Introduction to CCD images and basic CCD data reduction

CCD introduction and principles of operations

Photoelectric effect in a semiconductor. Photons excite photoelectrons, which are kept localized by electronics on the chip. Note that "input" is number of photons, "output" is number of electrons, which are related by the sensitivity (quantum efficiency) of the pixel.

Charge sensing (readout) by charge transfer through the array, first vertically to the serial register, then horizontally into the readout electronics.

Electronics: multiply input electrons by a gain factor (to optimize dynamic range), add a bias level (to avoid negative input), convert to digital via an A/D converter. "Input" is electrons, "output" is counts (also known as DN, or ADU).

Note that the bias level can vary with time/temperature, so in general, the bias level must be measured on each individual exposure. This is typically achieved by reading several "dummy" pixels after each row is read, where these "dummy" pixels act to record the current bias level. This leads to a set of columns of "dummy" pixels at the right-hand edge of every image, called the overscan. The overscan is used to derive the bias value for the frame. (Note in some cases, the bias level can actually vary during the course of the readout, in which case more sophisticated handling is required).

The physical architecture of CCDs leads to specific terminology: rows, columns, serial registers, overscan, underscan.

Note pixel-to-pixel sensitivity variations, and variation of sensitivity with wavelength.

Basic calibration

Basic calibration: bias level subtraction (subtract out bias level that was added), flat field division (compensates for pixel-to-pixel sensitivity variations).

Other possible calibration: bias pattern subtraction, dark subtraction, shutter shading division, fringe correction

Calibration data

Calibration data: obtaining biases, darks, flats. Need for multiple exposures for noise reduction (biases and darks), outlier suppression (cosmic rays, stars in sky flats). Note issues with source of flat fields: how flat are they?

Creating calibration frames: combining images

creating superbias, superdark, flat field: combining images, including normalization for flats

The best estimator of parent population mean in a least-squares, maximum likelihood sense, is the sample mean.
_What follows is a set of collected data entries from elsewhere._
theorem latchAll_initTail {c : Config} (on : c.cmdDisplayOn = 0x0C#8) (clear : c.cmdClear = 0x01#8)
    (entry : c.cmdEntryInc = 0x06#8) (d : Display) : d.latchAll (initTail c)
      = { d with on := true, ddram := Memory.fill ddramSize 0x20#8, address := 0#7, target := .ddram } := by
  rw [initTail, on, clear, entry]
  rfl

/-- The display record after POWER_ON against a ready display: the supply is on, so every entry takes effect. -/
theorem exec_powerOn_display {s : State} (bound : 1 ≤ s.cfg.pollBound) (answers : s.ReadyFor 81) :
    ∃ t, exec .powerOn s = .next t ∧ t.display = s.settled.display.latchAll (initTable s.cfg) := by
  have display := runInit_ready_display (initTable s.cfg) 0 s.settled (by rwa [settled_cfg])
    (fun k hk => by rw [initTable_length] at hk; rw [settled_answerAt]; exact answers k hk)
  obtain ⟨u, sent, run⟩ := exec_powerOn s
  rw [sent, settled_pins] at display
  exact ⟨_, run, display⟩

/-- Settles O59: the three parts of the table, each by its lines of the fixture. -/
theorem powerOnInitialisesTheFixture : Obligations.PowerOnInitialisesTheFixture := by
  intro s bound answers default
  obtain ⟨-, -, -, -, -, is0, cgram, on, clear, entry, -⟩ := default
  obtain ⟨t, run, display⟩ := exec_powerOn_display bound answers
  obtain ⟨table, glyphs⟩ :=
    latchAll_glyphs cgram (List.finRange 8) (latchAll_initHead_table is0 s.settled.display)
  rw [initTable_eq, Display.latchAll_append, Display.latchAll_append, latchAll_initTail on clear entry] at display
  refine ⟨t, run, ?_⟩
  rw [display]
  exact ⟨table, rfl, rfl, rfl, fun a inside => (Memory.read_fill _ _ a).trans (if_pos inside),
    fun slot => glyphs slot (.inl (List.mem_finRange slot))⟩

end Sys2Proof.Machine
end

section
/-! The text statements (spec/44_text_ops.md R165 to R177): the power gate, of one operation and over runs; each
operation against a ready display and against any; and the fixture after WRITELINE. -/

namespace Sys2Proof.Machine

/-! ## The power gate (44 R165) -/

/-- Every text operation begins at the gate. -/
theorem exec_textOp_eq {i : Instr} (text : isTextOp i = true) (s : State) : ∃ o, exec i s = whenPowered s o := by
  cases i with
  | gotoxy x y => exact ⟨_, rfl⟩
  | putc c => exact ⟨_, rfl⟩
  | puts text => exact ⟨_, rfl⟩
  | writeLine n text => exact ⟨_, rfl⟩
  | _ => cases text

theorem exec_textOp_off {i : Instr} {s : State} (text : isTextOp i = true) (off : s.powered = false) :
    exec i s = .next (s.raise .poweredOffAccess) := by
  obtain ⟨o, gate⟩ := exec_textOp_eq text s
  rw [gate, whenPowered, off]
  rfl

/-- Settles O37: the gate raises its condition. -/
theorem poweredOffTextOperationsDoNothing : Obligations.PoweredOffTextOperationsDoNothing :=
  fun _ _ text off => exec_textOp_off text off

/-! ## The gate over runs -/

/-- Every request to come that is not refused names an operation with `P`. -/
def State.RequestsOnly (s : State) (P : Instr → Prop) : Prop :=
  ∀ r ∈ s.requests, ∀ i, decode s.cfg r = .ok i → P i

/-- A run of one step more is a step, then the run. -/
theorem run_succ_eq_next {M : Host.Core} {n : Nat} {s t : M.State} (h : M.run (n + 1) s = .next t) :
    ∃ u, M.step s = .next u ∧ M.run n u = .next t := by
  rw [Host.Core.run] at h
  split at h
  · next u first => exact ⟨u, first, h⟩
  · cases h
  · cases h

section
variable {P : Instr → Prop} {I : State → Prop} (consume : ∀ {s} rest, I s → I (s.setRequests rest))
  (operation : ∀ {i s t}, P i → I s → exec i s = .next t → I t)
include consume operation

/-- What consuming a request and every operation with `P` keep, a step of such requests keeps; the requests after it are
such again, since no operation adds a request or writes a parameter. -/
theorem step_keeps {s t : State} (only : s.RequestsOnly P) (start : I s) (h : step s = .next t) :
    t.RequestsOnly P ∧ I t := by
  rcases step_eq_next h with rfl | ⟨r, rest, i, requests, decoded, run⟩
  · exact ⟨only, start⟩
  · rw [State.RequestsOnly, requests] at only
    refine ⟨?_, operation (only r List.mem_cons_self i decoded) (consume rest start) run⟩
    rw [State.RequestsOnly, exec_requests run, exec_cfg run]
    exact fun q mem => only q (List.mem_cons_of_mem r mem)

/-- So a run keeps it. -/
theorem run_keeps (n : Nat) {s t : State} (only : s.RequestsOnly P) (start : I s)
    (h : Host.Core.run core n s = .next t) : I t := by
  induction n generalizing s with
  | zero => cases h; exact start
  | succ n ih =>
    obtain ⟨u, first, rest⟩ := run_succ_eq_next h
    obtain ⟨only, start⟩ := step_keeps consume operation only start first
    exact ih only start rest

end

theorem powerOff_powered (s : State) : (powerOff s).powered = false := by
  obtain ⟨⟨_, powered, _⟩, _⟩ := powerDownPhase_same (s.setPowered false)
  rw [powerOff, State.setSeq_powered, powered, State.setPowered_powered]

theorem exec_keeps_off {i : Instr} {s t : State} (on : i ≠ .powerOn) (off : s.powered = false)
    (h : exec i s = .next t) : t.powered = false := by
  by_cases down : i = .powerOff
  · subst down
    rw [← Host.Outcome.next.inj h]
    exact powerOff_powered s
  · obtain ⟨_, powered, _⟩ := onlyTheSequencerMovesPower i s t on down h
    exact powered.trans off

/-- `POWERED` is false and the trace, the waveform and the pins are those of `s`. -/
def State.OffSince (s t : State) : Prop :=
  t.powered = false ∧ t.transfers = s.transfers ∧ t.waveform = s.waveform ∧ t.pins = s.pins

/-- A text operation behind the closed gate touches the observer's log alone. -/
theorem exec_textOp_keeps_offSince {i : Instr} {s t u : State} (text : isTextOp i = true) (since : s.OffSince t)
    (h : exec i t = .next u) : s.OffSince u := by
  obtain ⟨off, same⟩ := since
  rw [exec_textOp_off text off] at h
  cases h
  exact ⟨off, same⟩

/-- Settles O46: two invariants of runs, each kept by the operations that its premise allows. -/
theorem gatedUntilPowerOn : Obligations.GatedUntilPowerOn := by
  refine fun n s t off run => ⟨fun noOn => ?_, fun texts => ?_⟩
  · have only : s.RequestsOnly (· ≠ .powerOn) := fun r mem i decoded on => noOn r mem (on ▸ decoded)
    exact run_keeps (I := fun u => u.powered = false) (fun _ h => h) exec_keeps_off n only off run
  · have only : s.RequestsOnly (isTextOp · = true) := fun r mem i decoded => by
      obtain ⟨j, named, text⟩ := texts r mem
      rw [named] at decoded
      cases decoded
      exact text
    obtain ⟨_, same⟩ := run_keeps (I := s.OffSince) (fun _ h => h) exec_textOp_keeps_offSince n only
      ⟨off, rfl, rfl, rfl⟩ run
    exact same

/-! ## The bytes the text operations issue -/

section
variable (c : Config) {text : List Byte}

theorem formatLine_of_le (long : 16 ≤ text.length) : formatLine c text = text.take 16 := if_pos long

theorem formatLine_of_lt (short : text.length < 16) :
    formatLine c text = text ++ List.replicate (16 - text.length) c.space := if_neg (Nat.not_le.2 short)

theorem formatLine_length (text : List Byte) : (formatLine c text).length = 16 := by
  rcases Nat.lt_or_ge text.length 16 with short | long
  · rw [formatLine_of_lt c short, List.length_append, List.length_replicate]; omega
  · rw [formatLine_of_le c long, List.length_take]; omega

end

/-- Settles O45: the two branches of the format. -/
theorem formatLaws : Obligations.FormatLaws := by
  refine fun c text => ⟨formatLine_length c text, fun long k hk => ?_, fun short k hk => ?_⟩
  · rw [formatLine_of_le c long, List.getElem?_take_of_lt hk]
  · rw [formatLine_of_lt c short, List.getElem?_append, List.getElem?_replicate,
      if_pos (show k - text.length < 16 - text.length by omega)]

section
variable {x y : Nat} (column : x < 16) (row : y < 2)
include column row

theorem ddramAddress_toNat : (ddramAddress x y).toNat = y * 0x40 + x := by
  rw [ddramAddress, BitVec.toNat_ofNat, rowStride]; omega

/-- An address on the display fits the seven bits of its field (30 R90a). -/
theorem ddramAddress_setWidth : (ddramAddress x y).setWidth 8 = BitVec.ofNat 8 (y * 0x40 + x) :=
  BitVec.setWidth_ofNat_of_le_of_lt (by decide) (by rw [rowStride]; omega)

/-- The cursor is moved by one command (44 R166). -/
theorem moveCursor_eq (s : State) :
    moveCursor x y s = writeByte false (s.cfg.cmdSetDdram ||| BitVec.ofNat 8 (y * 0x40 + x)) .alone s := by
  rw [moveCursor, setDdramByte, ddramAddress_setWidth column row]

end

/-! ## Past the gate and the range check -/

theorem cursorInRange_iff (x y : Nat) : cursorInRange x y = true ↔ x < 16 ∧ y < 2 := by
  rw [cursorInRange, Bool.and_eq_true, decide_eq_true_iff, decide_eq_true_iff]; rfl

theorem lineNumberValid_iff (n : Nat) : lineNumberValid n = true ↔ n = 1 ∨ n = 2 := by simp [lineNumberValid]

section
variable {s : State} (powered : s.powered = true)
include powered

theorem whenPowered_on (o : Host.Outcome State Fault Refusal) : whenPowered s o = o := if_pos powered

variable (lines : s.pins.LinesDriven)
include lines

theorem exec_gotoxy_next {x y : Nat} (column : x < 16) (row : y < 2) : exec (.gotoxy x y) s
    = .next (writeByte false (s.cfg.cmdSetDdram ||| BitVec.ofNat 8 (y * 0x40 + x)) .alone s) := by
  rw [exec, execGotoxy, whenPowered_on powered, if_pos ((cursorInRange_iff x y).2 ⟨column, row⟩),
    whenLinesDriven_next _ _ lines, moveCursor_eq column row]

theorem exec_putc_next (c : Byte) : exec (.putc c) s = .next (writeByte true c .alone s) := by
  rw [exec, execPutc, whenPowered_on powered, whenLinesDriven_next _ _ lines, putCharacter_powered _ _ _ powered]

theorem exec_puts_next (text : List Byte) : exec (.puts text) s = .next (putCharacters text 0 s) := by
  refine (whenPowered_on powered _).trans ?_
  cases text with
  | nil => rfl
  | cons c cs => exact whenLinesDriven_next _ _ lines

/-- WRITELINE is the address command of its line, then the formatted text (44 R172). -/
theorem exec_writeLine_next {n : Nat} (line : n = 1 ∨ n = 2) (text : List Byte) : exec (.writeLine n text) s
    = .next (putCharacters (formatLine s.cfg text) 0
        (writeByte false (s.cfg.cmdSetDdram ||| BitVec.ofNat 8 ((n - 1) * 0x40)) .alone s)) := by
  rw [exec, execWriteLine, whenPowered_on powered, if_pos ((lineNumberValid_iff n).2 line),
    whenLinesDriven_next _ _ lines, lineTransfers, moveCursor_eq (by decide) (by omega), Nat.add_zero]

end

/-! ## GOTOXY and PUTC: one gated write -/

/-- The two ends of an operation that is one gated write: sent, or dropped and logged (42 R136). -/
theorem gatedWrite_ends {o : Host.Outcome State Fault Refusal} {rs : Bool} {b : Byte} {s : State}
    (run : o = .next (writeByte rs b .alone s)) :
    (∀ j, s.ReadyOn j → ∃ t, o = .next t ∧ t.transfers = s.transfers ++ s.samples (j + 1) ++ [writeOf rs b]
        ∧ t.pins = s.pins.written rs b ∧ t.status = s.answerAt j ∧ t.pollCnt = j + 1 ∧ SameControl s t
        ∧ t.conditions = s.conditions ∧ t.display = s.display.latch s.pins.supplied rs b)
      ∧ (1 ≤ s.cfg.pollBound → s.BusyFor s.cfg.pollBound → ∃ t, o = .next t
        ∧ t.transfers = s.transfers ++ s.samples s.cfg.pollBound ∧ t.pins = s.pins.sampled ∧ SameControl s t
        ∧ t.conditions = s.conditions ++ [.timeout .alone] ∧ t.display = s.display) := by
  refine ⟨fun j answers => ?_, fun bound busy => ?_⟩
  · obtain ⟨t, run, transfers, pins, status, pollCnt, _, _, control, conditions, display⟩ :=
      gatedWrite_ready run answers
    exact ⟨t, run, transfers, pins, status, pollCnt, control, conditions, display⟩
  · obtain ⟨pins, _, _, transfers, _, conditions, display, _⟩ := writeByte_timeout rs b .alone s bound busy
    exact ⟨_, run, transfers, pins, writeByte_control rs b .alone s, conditions, display⟩

/-- Settles O39: the gated write of the address command. -/
theorem gotoxySendsOneAddressCommand : Obligations.GotoxySendsOneAddressCommand :=
  fun _ _ _ powered lines column row => gatedWrite_ends (exec_gotoxy_next powered lines column row)

/-- Settles O40: the gated write of the character. -/
theorem putcSendsOneCharacter : Obligations.PutcSendsOneCharacter :=
  fun c _ powered lines => gatedWrite_ends (exec_putc_next powered lines c)

/-! ## PUTS and WRITELINE against a ready display -/

/-- Settles O41: the characters of the text, each at its first sample. -/
theorem putsSendsEveryCharacter : Obligations.PutsSendsEveryCharacter := by
  intro text s powered lines bound answers
  have run := exec_puts_next powered lines text
  obtain ⟨transfers, conditions, ticks, last, _⟩ := putCharacters_ready text 0 s powered bound answers
  exact ⟨_, run, transfers, ticks, (execPuts_pieces (x := true) run).control, conditions,
    fun empty => by rw [empty, putCharacters_nil], last⟩

/-- A command, then a text, against a display ready to every first sample. -/
theorem commandThenText_ready (b : Byte) (cs : List Byte) {s t : State} (powered : s.powered = true)
    (bound : 1 ≤ s.cfg.pollBound) (answers : s.ReadyFor (cs.length + 1))
    (sent : putCharacters cs 0 (writeByte false b .alone s) = t) :
    t.transfers = s.transfers ++ s.readyTrace 0 (.cmd b :: cs.map Transfer.dat) ∧ t.conditions = s.conditions
      ∧ t.ticks = s.ticks + 2 * (cs.length + 1) ∧ (∀ c, cs.getLast? = some c → t.pins = s.pins.written true c)
      ∧ t.display = cs.foldl (fun d c => d.latch s.pins.supplied true c) (s.display.latch s.pins.supplied false b) := by
  subst sent
  obtain ⟨_, onward, cfg, _⟩ := writeByte_control false b .alone s
  obtain ⟨pins, _, _, transfers, next, conditions, display, ticks⟩ :=
    writeByte_ready false b .alone s 0 (answers.readyOn (by omega) bound)
  obtain ⟨transfers', conditions', ticks', last, display'⟩ :=
    putCharacters_ready cs 0 (writeByte false b .alone s) (onward.trans powered) (by rwa [cfg])
      (fun k hk => by rw [next]; exact answers _ (by omega))
  refine ⟨?_, conditions'.trans conditions, by omega, fun c hc => ?_, ?_⟩
  · rw [transfers', transfers, State.readyTrace_shift s _ 0 _ next]
    simp [State.readyTrace, State.samples_one, writeOf]
  · rw [last c hc, pins]; rfl
  · rw [display', display, pins]; rfl

/-- Settles O42: the address command, then the sixteen formatted bytes. -/
theorem writeLineSendsSeventeenTransfers : Obligations.WriteLineSendsSeventeenTransfers := by
  intro n text s powered lines bound line answers
  have run := exec_writeLine_next powered lines line text
  have length := formatLine_length s.cfg text
  obtain ⟨transfers, conditions, ticks, last, _⟩ :=
    commandThenText_ready _ _ powered bound (by rwa [length]) rfl
  rw [length] at ticks
  exact ⟨_, run, transfers, ticks, (execWriteLine_pieces (x := true) run).control, conditions, last⟩

/-! ## Transfer counts (44 R173) -/

/-- A predicate that holds of each write and of each sample or of none is counted from the writes alone. -/
theorem State.readyTrace_countP (s : State) {p : Transfer → Bool} {z : Bool} (onSts : ∀ v, p (.sts v) = z) (k : Nat)
    (ws : List Transfer) : (s.readyTrace k ws).countP p = ws.countP p + z.toNat * ws.length := by
  induction ws generalizing k with
  | nil => rfl
  | cons w ws ih =>
    rw [State.readyTrace, List.countP_cons, List.countP_cons, List.countP_cons, ih, onSts, List.length_cons,
      Nat.mul_succ]
    cases z with
    | false => simp
    | true => simp; omega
However, the sample mean is not especially robust in the case of outliers. Outliers occur in lots of astronomical contexts, e.g., cosmic rays, filtering of stars, or just bad data. Combining images while doing the best job of rejecting outliers is a critical part of many data reduction/analysis tasks.

Some more robust estimators: median, but it produces larger error of the mean (about 25% larger ( 1.253σ/ $\sqrt{{n}}$ for normal distribution) than does the mean. Often can make use of a priori knowledge about outliers: e.g., stars and CRs are always positive. This leads to routines like maximum-pixel rejection. However, this leads to biases for all pixels without outliers. Hence, a better technique is min-max rejection; even this still leads to biases in pixels which have an outlier, and really throws away signal on others. Probably the best bet is to do n-sigma rejection, then recomputation of the mean. Problem here is that estimator of sigma can be very biased in the presence of outliers; may work better if you compute both mean and variance from the sample with the maximum value removed). Alternatively, apply using error model; for example, compute sigma from the median value and a noise model, use this to reject outliers, then average the remaining data points . Be aware of issues trying to reject stars, e.g., in twilight flats: there will always be some point in the profile at which your rejection will fail if done on a pixel-by-pixel basis.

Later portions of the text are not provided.